=== YOUR OBJECTIVE ===
Take the data below. Output it exactly from its first line through the line containing "(d, stRes e)".

-------------------------

-- ==== Sys2Proof/Machine/Recorder.lean ====
section
/-!
DEFINITION. Machine/Recorder.lean: the commands and the instants of the recorder (chapter 11).
-/
namespace Sys2Proof.Machine

open Sys2Proof

/-- REC_ARM: 0 SINGLE, 1 AUTO; the recorder's parameters take effect, and it answers L_align and k (R360, R369, R370, R379). -/
def execRecArm (t : Nat) (c : CmdRef) (mode : Nat) (s : State) : Answer :=
  s.upd t true fun _ d => d.runCmd c 0x00D0 fun d =>
    if 1 < mode then (d, stRes Sc.BAD_ARG)
    else if d.acq.armed || d.acq.current.isSome || !d.acq.closing.isEmpty || (d.mode.doms.get {} 8).faulty then (d, stRes Sc.STATE)
    else
      let d := d.takeClass .arm
      match d.armPlan with
      | .error e => (d, stRes e)
      | .ok p => (d.recArm p (mode == 1), ⟨Sc.DONE, wordsBytes [p.lAlign, p.k], []⟩)

/-- REC_DISARM: 0 FINISH, 1 ABORT, at the next modulation-cycle boundary (R372). -/
def execRecDisarm (t : Nat) (c : CmdRef) (mode : Nat) (s : State) : Answer :=
  s.upd t true fun _ d => d.startCmd c 0x00D1 fun d =>
    if 1 < mode then (d, some (stRes Sc.BAD_ARG))
    else if d.acq.disarm.isSome || (!d.acq.armed && d.acq.current.isNone && d.acq.closing.isEmpty) then (d, some (stRes Sc.STATE))
    else (d.setRec { d.acq with disarm := some (c, mode == 1) }, none)

/-- REC_FORCE: a record in the first undecided slot (R367). -/
def execRecForce (t : Nat) (c : CmdRef) (s : State) : Answer :=
  s.upd t true fun _ d => d.startCmd c 0x00D2 fun d =>
    if !d.acq.armed || d.acq.waiting || d.acq.current.isSome || d.acq.forced.isSome then (d, some (stRes Sc.STATE))
    else (d.setRec { d.acq with forced := some (c, d.undecided) }, none)

/-- REC_READ: bytes of a complete record's image (R378). -/
def execRecRead (t : Nat) (c : CmdRef) (id offset length : Nat) (s : State) : Answer :=
  s.upd t true fun _ d => d.runCmd c 0x00D3 fun d =>
    if (d.acq.current.toList ++ d.acq.closing).any (·.id == id) then (d, stRes Sc.BUSY)
    else match d.acq.records.find? (fun r => r.id == id) with
      | none => (d, stRes Sc.NO_RECORD)
      | some r =>
        if recBytes r.chans < offset + length then (d, stRes Sc.RANGE)
        else (d, ⟨Sc.DONE, [], ((recImage d.tModTicks d.addr r).drop offset).take length⟩)

/-- After a wait the next slot is the first that may start a record (R371). -/
def Dev.recFrom (d : Dev) : Dev :=
  if d.acq.waiting then d else d.setRec { d.acq with eligible := max d.acq.eligible (d.ctTicks / 25 + 1) }

/-- REC_RELEASE: a record's segments go back to the pool; identifier 0 releases every complete record (R378). -/
def execRecRelease (t : Nat) (c : CmdRef) (id : Nat) (s : State) : Answer :=
  s.upd t true fun _ d => d.runCmd c 0x00D4 fun d =>
    let gone := d.acq.records.filter fun r => id == 0 || r.id == id
    if id ≠ 0 ∧ ((d.acq.current.toList ++ d.acq.closing).any (·.id == id) || d.recReading id) = true then (d, stRes Sc.BUSY)
    else if id ≠ 0 ∧ gone = [] then (d, stRes Sc.NO_RECORD)
    else
      let segs := (gone.filter fun r => !r.damaged).flatMap (·.segs)
      let hurt := (gone.filter (·.damaged)).flatMap (·.segs)
      let lost := hurt.filter fun n => d.flt.mapped.any fun p => p.1 * 4096 / max 1 d.segBytes == n
      let d := d.setRec { d.acq with
        records := d.acq.records.filter fun r => !(id == 0 || r.id == id),
        used := d.acq.used.filter fun n => !segs.contains n && !(hurt.contains n && !lost.contains n) }
      let d := if d.acq.waiting then d.rearm.recFrom else d
      (d, stRes Sc.DONE)

/-- REC_LIST: identifier, t_trig, cause and bytes of up to 64 records. -/
def execRecList (t : Nat) (c : CmdRef) (first count : Nat) (s : State) : Answer :=
  s.upd t true fun _ d => d.runCmd c 0x00D5 fun d =>
    if 64 < count then (d, stRes Sc.RANGE)
    else
      let rs := (d.acq.records.filter fun r => first ≤ r.id).take count
      (d, byteResult (rs.flatMap fun r =>
        let i := splitInst d.tModTicks r.trig
        bytesLE 4 r.id ++ bytesLE 6 i.1 ++ bytesLE 2 i.2.1 ++ bytesLE 4 i.2.2 ++ bytesLE 2 r.cause ++ bytesLE 6 (recBytes r.chans)))

/-- A REC task forms the sets and takes what is staged; with `lost` samples of staging overrun (R358, R359, R372). -/
def execRecTask (t : Nat) (n lost : Nat) (s : State) : Answer :=
  s.upd t true fun _ d =>
    let d := d.recGather.recFeed
    let d := if 0 < lost ∧ d.acq.hist ≠ [] then d.recLose lost else d
    (d.setRec { d.acq with taken := (d.ctTicks : Int) * 256 }).did (.recBlock n)

/-- The recorder decides every slot whose decision instant, its end plus L_align, has come (R365 to R367). -/
def execRecordSlotDecision (t : Nat) (s : State) : Answer :=
  s.upd t true fun _ d =>
    if !d.acq.armed then d
    else
      let d := d.recFeed.feedEvents
      let upto := (d.ctTicks - d.acq.alignTicks) / 25
      let d := (d.decideSlots d.cfgDigest upto (d.acq.fires.length + 1)).recRearm (upto - 1)
      (d.setRec { d.acq with next := max d.acq.next upto }).recPrune

/-- A record whose post-trigger window has ended is complete in DRAM (R368, R370). -/
def execRecordComplete (t : Nat) (s : State) : Answer :=
  s.upd t true fun _ d => d.recGather.closeRecord

/-- The next pulse due on a line leaves: 64 ticks at its instant, or 128 ticks at once, at least 1 µs after the last one
(R374). -/
def execBusPulseSend (t : Nat) (line : Nat) (s : State) : Answer :=
  s.upd t (line < 4) fun _ d =>
    match d.acq.pulses.find? (fun p => p.1 == line) with
    | none => d
    | some q =>
      let (at_, late) := q.2
      let now : Int := d.ctTicks
      let at_ := if late then now else at_
      let l := d.acq.lines.get {} line
      let start := match l.sentAt with
        | some x => max at_ (x + 625)
        | none => at_
      let d := d.setRec { d.acq with pulses := d.acq.pulses.erase q,
                                     lines := d.acq.lines.set line { l with sentAt := some start, nSent := l.nSent + 1 } }
      let d := d.emit (.busPulse line start (if late then 128 else 64))
      if late then d.raise Ev.REC_BUS_LATE line else d

/-- A pulse on a bus line, its rising edge at TBC `rx`, `width` ticks long (R375). -/
def execBusEdgeReceive (t : Nat) (line width rx : Nat) (s : State) : Answer :=
  s.upd t (line < 4) fun _ d =>
    let mode := d.pvi P.rec_bus_mode line
    let l := d.acq.lines.get {} line
    let at_ := d.tim.ct.at ((rx : Int) * 2 ^ 32)
    let tick := at_ / 2 ^ 32
    let near : Bool := match l.accepted with
      | some x => decide (2 * (tick - x) < 625)
      | none => false
    let l := { l with width := width, edge := rx, nGlitch := if width < 40 then l.nGlitch + 1 else l.nGlitch,
                      nIgnored := if 40 ≤ width ∧ near = true then l.nIgnored + 1 else l.nIgnored }
    if mode = 0 then d
    else if width < 40 ∨ near = true then d.setRec { d.acq with lines := d.acq.lines.set line l }
    else
      let l := { l with accepted := some tick, nValid := l.nValid + 1, nLate := if 96 ≤ width then l.nLate + 1 else l.nLate }
      let d := d.setRec { d.acq with lines := d.acq.lines.set line l }
      let ns : Int := d.pni P.rec_bus_dly_ns line + (if mode = 1 then d.pn P.rec_bus_ofs_ns else 0)
      d.external (fun src => src == 0x9000 + line) (at_ - ns * 2 ^ 32 * 5 / 8) (96 ≤ width)

/-- A TRIGGER block: its first copy goes on and fires the units that watch its sender (R376). -/
def execTriggerBlockReceive (t : Nat) (lane : Nat) (m : TrigMsg) (s : State) : Answer :=
  s.upd t (lane < 8) fun _ d =>
    let d := d.goodBlocks lane 1
    let old := d.acq.casts.filter fun c => decide (d.clk < c.2.2 + ticksOfMs 1)
    let seen := old.any fun c => c.1 == m.src && c.2.1 == m.recId
    if m.gen ≠ d.tim.gen ∨ seen = true ∨ 32 ≤ m.hops then d.setRec { d.acq with fabDrop := d.acq.fabDrop + 1 }
    else
      let d := d.setRec { d.acq with casts := old ++ [(m.src, m.recId, d.clk)], fabRx := d.acq.fabRx + 1 }
      let d := if 32 ≤ m.hops + 1 then d
        else [0, 1, 2, 3].foldl (fun (d : Dev) p => if p = lane / 2 then d else d.give p (.trigger { m with hops := m.hops + 1 })) d
      let inst := ((m.cycle * d.tModTicks + m.tick : Nat) : Int) * 2 ^ 32 + m.tickF
      d.external (fun src => src == 0xA000 + m.src || src == 0xB000) inst false

end Sys2Proof.Machine
end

-------------------------

=== REPLY ===
-- ==== Sys2Proof/Machine/Recorder.lean ====
section
/-!
DEFINITION. Machine/Recorder.lean: the commands and the instants of the recorder (chapter 11).
-/
namespace Sys2Proof.Machine

open Sys2Proof

/-- REC_ARM: 0 SINGLE, 1 AUTO; the recorder's parameters take effect, and it answers L_align and k (R360, R369, R370, R379). -/
def execRecArm (t : Nat) (c : CmdRef) (mode : Nat) (s : State) : Answer :=
  s.upd t true fun _ d => d.runCmd c 0x00D0 fun d =>
    if 1 < mode then (d, stRes Sc.BAD_ARG)
    else if d.acq.armed || d.acq.current.isSome || !d.acq.closing.isEmpty || (d.mode.doms.get {} 8).faulty then (d, stRes Sc.STATE)
    else
      let d := d.takeClass .arm
      match d.armPlan with
      | .error e => (d, stRes e)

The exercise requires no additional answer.